What to work on »
In the entries below, find the line with "and TRAIN_FAIL. -/" and print exactly every line from there up to and including the line with "Fin 11) (obs", with no other lines.
---------------
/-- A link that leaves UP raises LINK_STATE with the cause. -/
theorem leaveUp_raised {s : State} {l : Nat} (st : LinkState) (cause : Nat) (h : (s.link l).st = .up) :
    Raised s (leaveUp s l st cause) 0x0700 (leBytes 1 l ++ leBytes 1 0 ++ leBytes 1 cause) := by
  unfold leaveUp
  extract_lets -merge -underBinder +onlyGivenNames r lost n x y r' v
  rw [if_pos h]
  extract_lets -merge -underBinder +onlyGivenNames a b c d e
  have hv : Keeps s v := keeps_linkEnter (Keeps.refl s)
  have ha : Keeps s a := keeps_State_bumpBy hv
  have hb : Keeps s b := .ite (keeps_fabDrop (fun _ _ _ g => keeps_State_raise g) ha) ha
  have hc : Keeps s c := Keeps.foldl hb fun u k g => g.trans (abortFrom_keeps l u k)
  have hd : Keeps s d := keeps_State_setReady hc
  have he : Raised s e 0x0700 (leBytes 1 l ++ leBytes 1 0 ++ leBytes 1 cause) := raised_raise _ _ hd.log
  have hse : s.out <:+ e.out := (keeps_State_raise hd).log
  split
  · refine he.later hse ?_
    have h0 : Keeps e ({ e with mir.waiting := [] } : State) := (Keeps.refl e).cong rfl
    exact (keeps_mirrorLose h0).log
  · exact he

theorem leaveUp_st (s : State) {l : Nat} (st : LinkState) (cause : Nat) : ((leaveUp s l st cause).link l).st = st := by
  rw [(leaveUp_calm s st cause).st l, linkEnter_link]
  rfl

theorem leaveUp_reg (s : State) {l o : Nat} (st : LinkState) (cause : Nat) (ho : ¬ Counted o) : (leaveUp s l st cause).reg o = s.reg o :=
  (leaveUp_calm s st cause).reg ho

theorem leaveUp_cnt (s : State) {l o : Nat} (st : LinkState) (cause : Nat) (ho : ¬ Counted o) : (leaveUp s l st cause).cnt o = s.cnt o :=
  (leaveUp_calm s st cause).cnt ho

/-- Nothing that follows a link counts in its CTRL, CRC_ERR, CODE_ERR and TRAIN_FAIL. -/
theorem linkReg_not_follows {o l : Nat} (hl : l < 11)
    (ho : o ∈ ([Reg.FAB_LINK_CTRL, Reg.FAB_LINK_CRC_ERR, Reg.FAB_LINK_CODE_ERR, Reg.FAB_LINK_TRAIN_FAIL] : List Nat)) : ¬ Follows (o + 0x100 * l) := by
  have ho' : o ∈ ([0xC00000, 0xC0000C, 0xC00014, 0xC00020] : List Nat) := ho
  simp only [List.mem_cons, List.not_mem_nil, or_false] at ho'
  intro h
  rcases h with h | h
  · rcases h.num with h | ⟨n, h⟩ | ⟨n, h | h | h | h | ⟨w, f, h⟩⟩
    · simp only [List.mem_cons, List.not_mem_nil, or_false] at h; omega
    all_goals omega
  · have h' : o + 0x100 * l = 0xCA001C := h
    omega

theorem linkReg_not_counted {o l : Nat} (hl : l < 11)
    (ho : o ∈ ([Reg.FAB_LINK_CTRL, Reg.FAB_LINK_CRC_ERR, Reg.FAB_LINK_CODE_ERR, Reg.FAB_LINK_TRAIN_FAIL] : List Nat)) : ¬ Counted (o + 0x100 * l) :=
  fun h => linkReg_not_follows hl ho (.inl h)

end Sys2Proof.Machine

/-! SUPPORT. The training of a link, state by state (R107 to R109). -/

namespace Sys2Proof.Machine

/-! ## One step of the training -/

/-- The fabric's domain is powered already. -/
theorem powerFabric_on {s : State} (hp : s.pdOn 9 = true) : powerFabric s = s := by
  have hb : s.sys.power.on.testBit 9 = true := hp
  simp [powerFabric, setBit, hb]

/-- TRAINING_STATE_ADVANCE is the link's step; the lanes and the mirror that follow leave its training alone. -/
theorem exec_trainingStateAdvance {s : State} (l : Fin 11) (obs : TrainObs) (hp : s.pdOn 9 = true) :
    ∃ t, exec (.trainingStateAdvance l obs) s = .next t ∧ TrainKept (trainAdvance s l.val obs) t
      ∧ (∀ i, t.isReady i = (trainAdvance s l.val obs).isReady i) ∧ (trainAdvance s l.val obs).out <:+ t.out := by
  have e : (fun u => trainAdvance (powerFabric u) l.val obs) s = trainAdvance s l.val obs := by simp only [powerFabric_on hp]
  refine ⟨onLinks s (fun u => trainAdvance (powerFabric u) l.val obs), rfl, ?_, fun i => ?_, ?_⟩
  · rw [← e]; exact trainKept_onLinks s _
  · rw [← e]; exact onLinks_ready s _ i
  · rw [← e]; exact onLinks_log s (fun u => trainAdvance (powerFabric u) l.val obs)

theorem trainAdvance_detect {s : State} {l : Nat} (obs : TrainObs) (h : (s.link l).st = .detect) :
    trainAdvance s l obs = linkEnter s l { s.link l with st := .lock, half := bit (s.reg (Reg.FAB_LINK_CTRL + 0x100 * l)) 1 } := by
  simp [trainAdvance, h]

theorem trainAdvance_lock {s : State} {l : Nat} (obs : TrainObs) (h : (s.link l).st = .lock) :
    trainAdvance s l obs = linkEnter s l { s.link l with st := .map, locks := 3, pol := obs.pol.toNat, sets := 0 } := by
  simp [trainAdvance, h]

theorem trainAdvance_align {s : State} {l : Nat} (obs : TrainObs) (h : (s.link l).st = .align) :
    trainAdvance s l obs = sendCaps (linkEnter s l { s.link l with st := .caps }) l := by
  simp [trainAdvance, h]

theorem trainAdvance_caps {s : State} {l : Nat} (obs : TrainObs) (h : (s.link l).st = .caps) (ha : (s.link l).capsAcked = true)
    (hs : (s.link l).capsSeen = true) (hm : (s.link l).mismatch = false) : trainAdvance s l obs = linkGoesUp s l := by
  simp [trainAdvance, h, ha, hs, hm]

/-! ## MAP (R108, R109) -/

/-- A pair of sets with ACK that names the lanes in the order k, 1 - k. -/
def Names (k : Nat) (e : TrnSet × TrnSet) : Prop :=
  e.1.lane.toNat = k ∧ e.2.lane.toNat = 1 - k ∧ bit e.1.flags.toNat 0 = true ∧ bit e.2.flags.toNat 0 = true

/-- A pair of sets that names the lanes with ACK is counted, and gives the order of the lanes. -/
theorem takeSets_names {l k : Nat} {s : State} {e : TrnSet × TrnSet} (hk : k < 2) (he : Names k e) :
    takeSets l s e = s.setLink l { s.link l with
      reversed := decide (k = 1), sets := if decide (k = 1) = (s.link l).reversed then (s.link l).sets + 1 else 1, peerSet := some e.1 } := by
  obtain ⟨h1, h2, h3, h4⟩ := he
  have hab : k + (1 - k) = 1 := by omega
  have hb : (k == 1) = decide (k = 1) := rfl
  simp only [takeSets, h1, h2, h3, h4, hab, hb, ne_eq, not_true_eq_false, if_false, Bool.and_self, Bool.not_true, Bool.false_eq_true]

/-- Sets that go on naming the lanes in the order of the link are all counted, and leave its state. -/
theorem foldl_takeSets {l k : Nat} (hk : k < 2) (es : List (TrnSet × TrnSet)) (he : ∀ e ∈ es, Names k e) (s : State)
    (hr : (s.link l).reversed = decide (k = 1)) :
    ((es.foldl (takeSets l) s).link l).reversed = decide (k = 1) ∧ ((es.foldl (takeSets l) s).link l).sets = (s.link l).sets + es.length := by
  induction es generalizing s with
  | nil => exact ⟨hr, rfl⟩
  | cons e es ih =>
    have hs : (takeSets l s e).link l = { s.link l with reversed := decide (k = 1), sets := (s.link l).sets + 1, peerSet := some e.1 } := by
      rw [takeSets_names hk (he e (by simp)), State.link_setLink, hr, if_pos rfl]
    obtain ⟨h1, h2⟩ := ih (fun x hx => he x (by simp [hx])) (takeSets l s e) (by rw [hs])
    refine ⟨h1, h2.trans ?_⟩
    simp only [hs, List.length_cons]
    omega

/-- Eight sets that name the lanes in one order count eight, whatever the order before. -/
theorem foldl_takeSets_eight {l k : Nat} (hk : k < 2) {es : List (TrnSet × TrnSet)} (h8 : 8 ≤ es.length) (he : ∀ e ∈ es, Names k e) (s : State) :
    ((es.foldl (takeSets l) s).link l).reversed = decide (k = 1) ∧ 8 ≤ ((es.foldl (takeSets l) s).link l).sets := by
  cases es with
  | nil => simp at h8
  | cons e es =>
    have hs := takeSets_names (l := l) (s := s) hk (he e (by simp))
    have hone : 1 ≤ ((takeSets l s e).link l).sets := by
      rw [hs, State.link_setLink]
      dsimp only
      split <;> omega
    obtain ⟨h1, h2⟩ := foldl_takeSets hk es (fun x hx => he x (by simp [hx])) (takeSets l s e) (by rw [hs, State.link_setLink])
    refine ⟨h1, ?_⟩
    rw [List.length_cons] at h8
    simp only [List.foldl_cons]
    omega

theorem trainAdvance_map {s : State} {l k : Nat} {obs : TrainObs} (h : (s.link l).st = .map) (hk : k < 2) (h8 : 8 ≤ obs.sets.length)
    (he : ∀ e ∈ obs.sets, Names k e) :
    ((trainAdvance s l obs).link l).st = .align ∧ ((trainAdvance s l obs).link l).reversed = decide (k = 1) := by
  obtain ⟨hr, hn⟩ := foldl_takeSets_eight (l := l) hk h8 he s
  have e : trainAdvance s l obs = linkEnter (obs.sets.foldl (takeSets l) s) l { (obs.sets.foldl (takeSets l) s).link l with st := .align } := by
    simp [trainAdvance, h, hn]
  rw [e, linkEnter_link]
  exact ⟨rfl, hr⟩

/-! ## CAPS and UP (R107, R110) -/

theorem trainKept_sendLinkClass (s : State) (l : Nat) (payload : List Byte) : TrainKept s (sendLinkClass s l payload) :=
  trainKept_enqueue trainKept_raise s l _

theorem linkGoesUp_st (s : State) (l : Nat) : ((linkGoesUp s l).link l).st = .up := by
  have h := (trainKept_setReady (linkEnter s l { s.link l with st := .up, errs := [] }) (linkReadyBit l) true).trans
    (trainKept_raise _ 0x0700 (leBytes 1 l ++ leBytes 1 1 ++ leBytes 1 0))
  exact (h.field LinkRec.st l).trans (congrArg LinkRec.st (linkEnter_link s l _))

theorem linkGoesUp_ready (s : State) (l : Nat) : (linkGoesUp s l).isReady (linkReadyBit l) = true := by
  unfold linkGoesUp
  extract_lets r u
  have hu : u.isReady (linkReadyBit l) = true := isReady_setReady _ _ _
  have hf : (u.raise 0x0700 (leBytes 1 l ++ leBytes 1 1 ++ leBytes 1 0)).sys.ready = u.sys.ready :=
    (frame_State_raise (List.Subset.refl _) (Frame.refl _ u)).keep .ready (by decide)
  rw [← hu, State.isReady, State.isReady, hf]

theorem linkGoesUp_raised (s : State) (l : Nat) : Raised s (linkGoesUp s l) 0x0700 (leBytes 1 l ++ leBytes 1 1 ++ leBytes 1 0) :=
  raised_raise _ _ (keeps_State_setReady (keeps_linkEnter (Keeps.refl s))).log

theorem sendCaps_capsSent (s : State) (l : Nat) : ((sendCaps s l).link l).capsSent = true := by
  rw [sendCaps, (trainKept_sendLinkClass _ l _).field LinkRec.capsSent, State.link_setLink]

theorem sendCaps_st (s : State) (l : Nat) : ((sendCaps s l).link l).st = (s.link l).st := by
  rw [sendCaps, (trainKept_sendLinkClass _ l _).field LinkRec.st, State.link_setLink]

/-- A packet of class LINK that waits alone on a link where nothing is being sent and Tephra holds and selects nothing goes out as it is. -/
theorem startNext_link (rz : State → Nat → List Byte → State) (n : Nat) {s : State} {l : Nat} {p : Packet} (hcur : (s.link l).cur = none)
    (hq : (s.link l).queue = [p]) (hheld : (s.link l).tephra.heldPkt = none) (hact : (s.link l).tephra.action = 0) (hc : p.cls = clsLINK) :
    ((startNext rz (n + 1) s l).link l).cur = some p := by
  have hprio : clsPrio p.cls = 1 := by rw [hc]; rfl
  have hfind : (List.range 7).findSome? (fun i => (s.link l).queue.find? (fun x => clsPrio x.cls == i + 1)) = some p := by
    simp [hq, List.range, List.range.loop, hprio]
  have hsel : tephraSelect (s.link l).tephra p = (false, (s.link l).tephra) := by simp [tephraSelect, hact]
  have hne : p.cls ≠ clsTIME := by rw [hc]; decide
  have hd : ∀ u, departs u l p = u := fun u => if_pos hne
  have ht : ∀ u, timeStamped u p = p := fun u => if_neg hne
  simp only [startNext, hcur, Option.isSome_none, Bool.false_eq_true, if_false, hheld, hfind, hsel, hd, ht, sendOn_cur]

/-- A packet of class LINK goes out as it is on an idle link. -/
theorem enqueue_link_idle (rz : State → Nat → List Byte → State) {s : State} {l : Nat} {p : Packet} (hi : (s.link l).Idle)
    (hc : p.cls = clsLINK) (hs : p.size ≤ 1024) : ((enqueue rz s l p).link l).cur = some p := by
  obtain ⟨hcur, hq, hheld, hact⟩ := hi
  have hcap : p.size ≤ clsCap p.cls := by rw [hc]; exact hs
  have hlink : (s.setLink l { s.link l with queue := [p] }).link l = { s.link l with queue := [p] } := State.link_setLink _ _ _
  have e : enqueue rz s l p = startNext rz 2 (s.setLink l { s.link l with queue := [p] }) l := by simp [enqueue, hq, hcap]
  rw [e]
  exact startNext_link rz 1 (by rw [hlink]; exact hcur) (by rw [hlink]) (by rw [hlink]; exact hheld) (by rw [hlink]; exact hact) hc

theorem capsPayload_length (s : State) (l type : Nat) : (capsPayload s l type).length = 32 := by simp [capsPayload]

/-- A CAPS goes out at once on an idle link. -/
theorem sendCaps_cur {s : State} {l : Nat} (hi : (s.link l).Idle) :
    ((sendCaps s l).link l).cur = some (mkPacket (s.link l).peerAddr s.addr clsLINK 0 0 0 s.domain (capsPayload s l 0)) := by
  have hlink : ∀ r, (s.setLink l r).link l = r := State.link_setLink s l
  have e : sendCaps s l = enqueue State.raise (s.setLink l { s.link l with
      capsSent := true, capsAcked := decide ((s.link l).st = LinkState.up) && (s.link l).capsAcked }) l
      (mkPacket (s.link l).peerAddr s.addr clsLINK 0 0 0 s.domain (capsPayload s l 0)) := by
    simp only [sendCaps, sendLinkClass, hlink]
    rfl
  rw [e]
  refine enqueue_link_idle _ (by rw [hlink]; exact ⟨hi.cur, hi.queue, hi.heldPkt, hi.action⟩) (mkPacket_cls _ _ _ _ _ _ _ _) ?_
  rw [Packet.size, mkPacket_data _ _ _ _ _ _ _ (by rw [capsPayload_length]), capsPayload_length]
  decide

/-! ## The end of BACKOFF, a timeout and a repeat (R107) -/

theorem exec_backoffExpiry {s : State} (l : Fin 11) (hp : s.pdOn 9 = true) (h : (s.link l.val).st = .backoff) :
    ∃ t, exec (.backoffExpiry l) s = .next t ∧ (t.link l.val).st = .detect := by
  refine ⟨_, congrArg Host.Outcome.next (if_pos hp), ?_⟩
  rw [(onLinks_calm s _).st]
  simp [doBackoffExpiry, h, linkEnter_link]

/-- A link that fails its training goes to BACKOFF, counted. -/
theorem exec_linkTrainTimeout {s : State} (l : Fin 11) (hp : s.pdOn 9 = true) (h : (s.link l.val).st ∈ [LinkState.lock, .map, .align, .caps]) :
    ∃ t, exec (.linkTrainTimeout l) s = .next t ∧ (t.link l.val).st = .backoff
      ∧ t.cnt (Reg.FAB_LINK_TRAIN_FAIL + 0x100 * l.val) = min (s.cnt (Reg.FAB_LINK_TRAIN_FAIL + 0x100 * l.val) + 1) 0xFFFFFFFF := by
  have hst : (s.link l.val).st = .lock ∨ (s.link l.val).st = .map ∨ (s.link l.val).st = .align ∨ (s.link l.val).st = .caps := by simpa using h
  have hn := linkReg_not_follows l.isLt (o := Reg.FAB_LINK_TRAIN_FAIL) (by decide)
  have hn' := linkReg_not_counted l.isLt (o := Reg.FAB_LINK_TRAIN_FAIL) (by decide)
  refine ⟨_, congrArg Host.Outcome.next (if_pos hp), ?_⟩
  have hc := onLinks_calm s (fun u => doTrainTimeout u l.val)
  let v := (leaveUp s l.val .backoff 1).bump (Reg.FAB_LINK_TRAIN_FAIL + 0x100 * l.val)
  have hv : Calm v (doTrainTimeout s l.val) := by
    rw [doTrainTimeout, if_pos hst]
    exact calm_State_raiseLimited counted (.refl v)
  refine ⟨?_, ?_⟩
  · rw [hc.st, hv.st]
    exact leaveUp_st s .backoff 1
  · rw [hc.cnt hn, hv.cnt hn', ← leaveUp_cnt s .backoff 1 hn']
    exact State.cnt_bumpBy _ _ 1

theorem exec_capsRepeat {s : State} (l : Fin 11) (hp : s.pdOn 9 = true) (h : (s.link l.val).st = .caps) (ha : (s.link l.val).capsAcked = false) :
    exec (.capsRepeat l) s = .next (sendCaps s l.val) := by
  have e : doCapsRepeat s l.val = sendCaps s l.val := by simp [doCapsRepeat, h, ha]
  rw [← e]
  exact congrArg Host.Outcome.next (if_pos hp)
---------------
Solution to this task »
/-- Nothing that follows a link counts in its CTRL, CRC_ERR, CODE_ERR and TRAIN_FAIL. -/
theorem linkReg_not_follows {o l : Nat} (hl : l < 11)
    (ho : o ∈ ([Reg.FAB_LINK_CTRL, Reg.FAB_LINK_CRC_ERR, Reg.FAB_LINK_CODE_ERR, Reg.FAB_LINK_TRAIN_FAIL] : List Nat)) : ¬ Follows (o + 0x100 * l) := by
  have ho' : o ∈ ([0xC00000, 0xC0000C, 0xC00014, 0xC00020] : List Nat) := ho
  simp only [List.mem_cons, List.not_mem_nil, or_false] at ho'
  intro h
  rcases h with h | h
  · rcases h.num with h | ⟨n, h⟩ | ⟨n, h | h | h | h | ⟨w, f, h⟩⟩
    · simp only [List.mem_cons, List.not_mem_nil, or_false] at h; omega
    all_goals omega
  · have h' : o + 0x100 * l = 0xCA001C := h
    omega

theorem linkReg_not_counted {o l : Nat} (hl : l < 11)
    (ho : o ∈ ([Reg.FAB_LINK_CTRL, Reg.FAB_LINK_CRC_ERR, Reg.FAB_LINK_CODE_ERR, Reg.FAB_LINK_TRAIN_FAIL] : List Nat)) : ¬ Counted (o + 0x100 * l) :=
  fun h => linkReg_not_follows hl ho (.inl h)

end Sys2Proof.Machine

/-! SUPPORT. The training of a link, state by state (R107 to R109). -/

namespace Sys2Proof.Machine

/-! ## One step of the training -/

/-- The fabric's domain is powered already. -/
theorem powerFabric_on {s : State} (hp : s.pdOn 9 = true) : powerFabric s = s := by
  have hb : s.sys.power.on.testBit 9 = true := hp
  simp [powerFabric, setBit, hb]

/-- TRAINING_STATE_ADVANCE is the link's step; the lanes and the mirror that follow leave its training alone. -/
theorem exec_trainingStateAdvance {s : State} (l : Fin 11) (obs : TrainObs) (hp : s.pdOn 9 = true) :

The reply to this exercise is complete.